Une oeuvre dynamique et puissante, pleine d'émotions et très physique, mais dansée avec tellement de légèreté sur une musique envoûtante… Une mise en scène brillante de l'histoire annoncée.
Un spectacle dont on sort repu, une prestation saluée par le public par des bravos et un « standing ovation ».
RECIT DU SPECTACLE
D'abord le silence.
Des ombres qui se meuvent sur le tempo d'une musique intérieure, des corps qui apparaissent dans la pénombre.
Puis le murmure d'une crécelle, un puits de lumière, le rythme qui s'accélère.
Qui suis-je ?
Un ballet noir au ras du sol.
Rapides et légers, les corps s'agitent, tourbillonnent, rebondissent sans arrêt, atterrissent pour repartir aussitôt et envahissent l'espace.
Qui dois-je écouter ?
Mes pensées prennent forme.
Liés par une bande de tissu, chaque corps a besoin de l'autre : l'un se détache, l'autre le retient ; l'un s'en va, l'autre le ramène.

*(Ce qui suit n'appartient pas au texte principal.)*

-- ==== Sys2Proof/Certificates/Slice0/Obligations.lean ====
section
/-! DEFINITION. The statements for the provers. First the words they are written in, then one
`def Obligations.<Name> : Prop` each, in the order of spec/. -/

namespace Sys2Proof.Statement

open Sys2Proof Sys2Proof.Machine

/-- The storage behind a register of the window is the same in two states, presence of bytes included. -/
def sameReg (s t : State) : WindowReg → Prop
  | .cmd => True
  | .status => t.err = s.err ∧ t.errOpc = s.errOpc ∧ t.errInfo = s.errInfo
  | .len => t.dinLen = s.dinLen ∧ t.keyLen = s.keyLen ∧ t.ivLen = s.ivLen ∧ t.doutLen = s.doutLen
  | .ctrl => t.mode = s.mode ∧ t.dir = s.dir ∧ t.op = s.op ∧ t.active = s.active
  | .rkcnt => t.rkCount = s.rkCount
  | .gfr => t.gfr = s.gfr
  | .data r j => quadGet (t.reg r) j = quadGet (s.reg r) j
  | .blkIdx j => quadGet (unpackQuad t.blkIdx) j = quadGet (unpackQuad s.blkIdx) j
  | .roundWord i => t.w[i] = s.w[i]

/-- The host's side of the bus is the same in two states. -/
def sameHost (s t : State) : Prop :=
  t.pending = s.pending ∧ t.observed = s.observed ∧ t.draws = s.draws

/-- Frame: only the registers `written` names may differ, and every other one reads as before. -/
def keeps (s t : State) (written : WindowReg → Bool) : Prop :=
  sameHost s t ∧ ∀ r, written r = false → sameReg s t r ∧ readReg t r = readReg s r

/-- The words of a 128-bit data register. -/
def inReg (d : DataReg) : WindowReg → Bool
  | .data r _ => r == d
  | _ => false

/-- The words of BLKIDX. -/
def inBlkIdx : WindowReg → Bool
  | .blkIdx _ => true
  | _ => false

/-- The round-key file. -/
def inRoundKeys : WindowReg → Bool
  | .roundWord _ => true
  | _ => false

/-- The three LEN fields that no command but SOFT_RESET writes (10_state.md R24, R30). -/
def keepsLengths (s t : State) : Prop :=
  t.dinLen = s.dinLen ∧ t.keyLen = s.keyLen ∧ t.ivLen = s.ivLen

/-- Every word of a 128-bit data register is written, and its bytes are those of a block. -/
def holds (t : State) (r : DataReg) (b : Block) : Prop :=
  (∀ j, (quadGet (t.reg r) j).written = true) ∧ t.block r = b

/-- STATUS as 60_exceptions.md R212 spells it: `(info << 16) | (opc << 8) | code`. -/
def statusValue (opc : BitVec 6) (code : Nat) (info : Nat) : Word :=
  BitVec.ofNat 32 (info * 65536 + opc.toNat * 256 + code)

/-- The command runs into an error: it records it in STATUS and changes nothing else (R212). -/
def failsWith (i : Instr) (s : State) (code info : Nat) : Prop :=
  ∃ t, exec i s = .next t ∧ statusWord t = statusValue (opcOf i) code info
    ∧ keeps s t (fun r => r == .status)

/-- A sequence of commands, each executed on the state the one before leaves. -/
def execAll : List Instr → State → Host.Outcome State Fault Refusal
  | [], s => .next s
  | i :: rest, s => andThen (exec i s) (execAll rest)

/-- The OPC values 30_encoding.md R68 lists as unassigned. -/
def unassigned (opc : Nat) : Prop :=
  opc = 0x00 ∨ (0x0C ≤ opc ∧ opc ≤ 0x0F) ∨ (0x13 ≤ opc ∧ opc ≤ 0x17) ∨ (0x19 ≤ opc ∧ opc ≤ 0x1F)
    ∨ (0x22 ≤ opc ∧ opc ≤ 0x3E)

/-- The bits above OPC that the formats of R61 to R64 mark 0, by the OPC that uses the format. -/
def zeroBits (opc : Nat) : Word :=
  if opc = 0x07 ∨ opc = 0x08 ∨ opc = 0x09 then 0xFFFFF0C0#32
  else if opc = 0x10 then 0x0000FFC0#32
  else if opc = 0x11 ∨ opc = 0x12 then 0xFF00FFC0#32
  else if opc = 0x20 then 0xFFE0FFC0#32
  else 0xFFFFFFC0#32

/-- The registers each command writes when it runs: the table of 10_state.md R30. CHAIN is written by
MODE_INIT in CBC, OFB and CTR, by MODE_BLOCK in CBC and OFB. -/
def writesByR30 (i : Instr) (s : State) (r : WindowReg) : Bool :=
  match i with
  | .subBytes => inReg .state r
  | .invSubBytes => inReg .state r
  | .shiftRows => inReg .state r
  | .invShiftRows => inReg .state r
  | .mixColumns => inReg .state r
  | .invMixColumns => inReg .state r
  | .addRoundKey _ => inReg .state r
  | .encRound _ => inReg .state r
  | .decRound _ => inReg .state r
  | .encryptBlock => inReg .state r || inReg .dout r || r == .len
  | .decryptBlock => inReg .state r || inReg .dout r || r == .len
  | .gfMul _ _ => r == .gfr
  | .sboxRead _ => r == .gfr
  | .invSboxRead _ => r == .gfr
  | .keyExpand => inRoundKeys r || r == .rkcnt
  | .modeInit m _ _ => r == .ctrl || inBlkIdx r || (m != .ecb && inReg .chain r)
  | .modeBlock => inReg .state r || inReg .dout r || r == .len || inBlkIdx r
      || ((s.mode == .cbc || s.mode == .ofb) && inReg .chain r)
  | .softReset => r == .status || r == .len || r == .ctrl || r == .rkcnt || r == .gfr || inBlkIdx r

/-- What MODE_BLOCK leaves in every mode (44_modes.md R160): STATE = `y`, DOUT = `out`, DOUT_LEN =
DIN_LEN, BLKIDX one more modulo 2^128, the registers beside those and (where `chained`) CHAIN kept. -/
def modeBlockLeaves (s t : State) (y out : Block) (chained : Bool) : Prop :=
  holds t .state y ∧ holds t .dout out ∧ t.doutLen = s.dinLen
    ∧ t.blkIdx.toNat = (s.blkIdx.toNat + 1) % 2 ^ 128 ∧ keepsLengths s t
    ∧ keeps s t (fun r => inReg .state r || inReg .dout r || r == .len || inBlkIdx r
        || (chained && inReg .chain r))

/-- MODE_BLOCK passes its checks in a block mode (R160, R161). -/
def readyBlock (s : State) : Prop :=
  s.err = 0 ∧ s.active = true ∧ s.dinLen = 16 ∧ (s.op = .ident ∨ s.rkCount = 11)

/-- MODE_BLOCK passes its checks in a stream mode (R160, R161). -/
def readyStream (s : State) : Prop :=
  s.err = 0 ∧ s.active = true ∧ 1 ≤ s.dinLen.toNat ∧ s.dinLen.toNat ≤ 16
    ∧ (s.op = .ident ∨ s.rkCount = 11)

/-- `out` is the first `len` bytes of `d` XOR `k`, 0x00 after them (R162). -/
def isPrefixXor (out d k : Block) (len : Nat) : Prop :=
  ∀ j, j < 16 → byteAt out j = if j < len then byteAt d j ^^^ byteAt k j else 0

/-- `OPERATE(x)` of 44_modes.md R151 with the round keys of a state. -/
def operateIn (s : State) (x : Block) : Block :=
  match s.op with
  | .fwd => cipher s.roundKey x
  | .inv => invCipher s.roundKey x
  | .ident => x

/-- The host accesses R43 answers with a bus error. -/
def badAccess (width : AccessWidth) (off : Nat) : Prop :=
  width ≠ .bits32 ∨ off % 4 ≠ 0 ∨ (0x018 ≤ off ∧ off < 0x020) ∨ (0x090 ≤ off ∧ off < 0x100)
    ∨ 0x1B0 ≤ off

/-- A register the host can write and read back whole (20_memory.md R42). -/
def storesWord : WindowReg → Bool
  | .data r _ => r != .dout
  | .blkIdx _ => true
  | .roundWord _ => true
  | _ => false

/-- The word-by-word recurrence of 42_key_schedule.md R122 on the words of a round-key file. -/
def followsSchedule (key : Block) (w : Nat → Column) : Prop :=
  (w 0 = key.a0 ∧ w 1 = key.a1 ∧ w 2 = key.a2 ∧ w 3 = key.a3) ∧
  ∀ i, 4 ≤ i → i < 44 →
    (i % 4 ≠ 0 → w i = xorColumn (w (i - 4)) (w (i - 1))) ∧
    (i % 4 = 0 → w i = xorColumn (w (i - 4))
      ⟨sbox (w (i - 1)).a1 ^^^ rcon (i / 4), sbox (w (i - 1)).a2, sbox (w (i - 1)).a3,
       sbox (w (i - 1)).a0⟩)

/-- How R70 writes a number: decimal, or hexadecimal with a `0x` prefix. -/
def numberText (n : Nat) (x : String) : Prop :=
  x = String.ofList (Nat.toDigits 10 n) ∨ x = "0x" ++ String.ofList (Nat.toDigits 16 n)

/-- The name of a mode in an assembler line (R70). -/
def modeText : Mode → String
  | .ecb => "ecb"
  | .cbc => "cbc"
  | .ofb => "ofb"
  | .ctr => "ctr"

/-- The name of a direction in an assembler line (R70). -/
def dirText : Dir → String
  | .enc => "enc"
  | .dec => "dec"

/-- The name of a block function in an assembler line (R70). -/
def opText : BlockOp → String
  | .fwd => "fwd"
  | .inv => "inv"
  | .ident => "id"

end Sys2Proof.Statement

open Sys2Proof Sys2Proof.Machine Sys2Proof.Statement

/-! ## Encoding (30_encoding.md) -/

/-- The words 40_gf_and_tables.md to 45_control.md and 95_test_vectors.md give for commands decode to
those commands (R66, R70). -/
def Obligations.SpecWordsDecode : Prop :=
  decode 0x00000001#32 = .command .subBytes ∧ decode 0x00000002#32 = .command .invSubBytes ∧
  decode 0x00000003#32 = .command .shiftRows ∧ decode 0x00000004#32 = .command .invShiftRows ∧
  decode 0x00000005#32 = .command .mixColumns ∧ decode 0x00000006#32 = .command .invMixColumns ∧
  decode 0x00000C07#32 = .command (.addRoundKey 12) ∧ decode 0x00000108#32 = .command (.encRound 1) ∧
  decode 0x00000A09#32 = .command (.decRound 10) ∧ decode 0x0000000A#32 = .command .encryptBlock ∧
  decode 0x0000000B#32 = .command .decryptBlock ∧
  decode 0x83570010#32 = .command (.gfMul 0x57 0x83) ∧
  decode 0x00530011#32 = .command (.sboxRead 0x53) ∧
  decode 0x00ED0012#32 = .command (.invSboxRead 0xED) ∧ decode 0x00000018#32 = .command .keyExpand ∧
  decode 0x000D0020#32 = .command (.modeInit .cbc .dec 1) ∧
  decode 0x00000021#32 = .command .modeBlock ∧ decode 0x0000003F#32 = .command .softReset
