/-- A command records its first failing check, and nothing else (60_exceptions.md R212, R215). -/
theorem failsWith_of_firstError {i : Instr} {s : State} {c : Cause} (h : s.err = 0)
    (hc : firstError (checksOf i s) = some c) : failsWith i s (causeCode c).toNat (causeInfo c).toNat :=
  ⟨s.raise (opcOf i) c, exec_fails h hc, statusWord_eq _, keeps_raise s _ c⟩

/-- The three commands that name a round make the same checks (R113, R135, R136). -/
theorem checksOf_roundCommand {i : Instr} {rnd : BitVec 4}
    (hi : i = .addRoundKey rnd ∨ i = .encRound rnd ∨ i = .decRound rnd) (s : State) :
    checksOf i s = roundChecks rnd s := by
  obtain rfl | rfl | rfl := hi <;> rfl

/-- Settles O25: RANGE is the first check, LENGTH the second. -/
theorem roundCommandErrors : Obligations.RoundCommandErrors := by
  intro s rnd i h hi
  have checks := congrArg firstError (checksOf_roundCommand hi s)
  constructor
  · intro hr
    exact failsWith_of_firstError (c := .roundIndex) h (checks.trans (firstError_roundChecks_badIndex hr s))
  · intro hr hk
    exact failsWith_of_firstError (c := .roundKeyCount) h (checks.trans (firstError_roundChecks_badCount hr hk))

end Sys2Proof.Statement
end

section
/-! SUPPORT. The key schedule (42_key_schedule.md R122): a step of the expansion writes its own word and no word
before it, so every word of the finished file follows the recurrence. -/

namespace Sys2Proof.Machine

/-! ### The `temp` of a word -/

theorem scheduleTemp_of_mod_ne_zero {i : Nat} (h : i % 4 ≠ 0) (prev : Column) : scheduleTemp prev i = prev :=
  if_neg h

theorem scheduleTemp_of_mod_eq_zero {i : Nat} (h : i % 4 = 0) (prev : Column) :
    scheduleTemp prev i = ⟨sbox prev.a1 ^^^ rcon (i / 4), sbox prev.a2, sbox prev.a3, sbox prev.a0⟩ :=
  if_pos h

/-! ### The steps of the expansion -/

theorem wordAt_scheduleStep_self (w : Vector Column 44) (i : Nat) :
    wordAt (scheduleStep w i) i = xorColumn (wordAt w (i - 4)) (scheduleTemp (wordAt w (i - 1)) i) := by
  simp [wordAt, scheduleStep]

theorem wordAt_scheduleStep_of_lt (w : Vector Column 44) {i j : Nat} (hj : j < i) (hi : i < 44) :
    wordAt (scheduleStep w i) j = wordAt w j := by
  have hne : i % 44 ≠ j % 44 := by omega
  exact Vector.getElem_set_ne _ _ hne

/-- Steps at later words leave a word as it is. -/
theorem wordAt_foldl_scheduleStep {l : List Nat} {j : Nat} (hl : ∀ i ∈ l, j < i ∧ i < 44) (w : Vector Column 44) :
    wordAt (l.foldl scheduleStep w) j = wordAt w j := by
  induction l generalizing w with
  | nil => rfl
  | cons i rest ih =>
    obtain ⟨⟨hj, hi⟩, hrest⟩ := List.forall_mem_cons.1 hl
    rw [List.foldl_cons, ih hrest, wordAt_scheduleStep_of_lt w hj hi]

L'étoffe se roule et se déroule, s'étire et enveloppe pour finalement tisser une toile dans laquelle je me laisse prendre pour m'isoler.
Je dois choisir ma voie.
Puis dans une ambiance bleue où se confondent la mer et le ciel, je prends mon envol. Des cœurs battent. Mus par une musique envoûtante, gestes lents et ondulations m'emportent vers ma liberté.
La lumière est là, éclatante, et avec elle la vie.
Joie et allégresse animent les danseurs dans la chorégraphie pétillante d'une danse debout.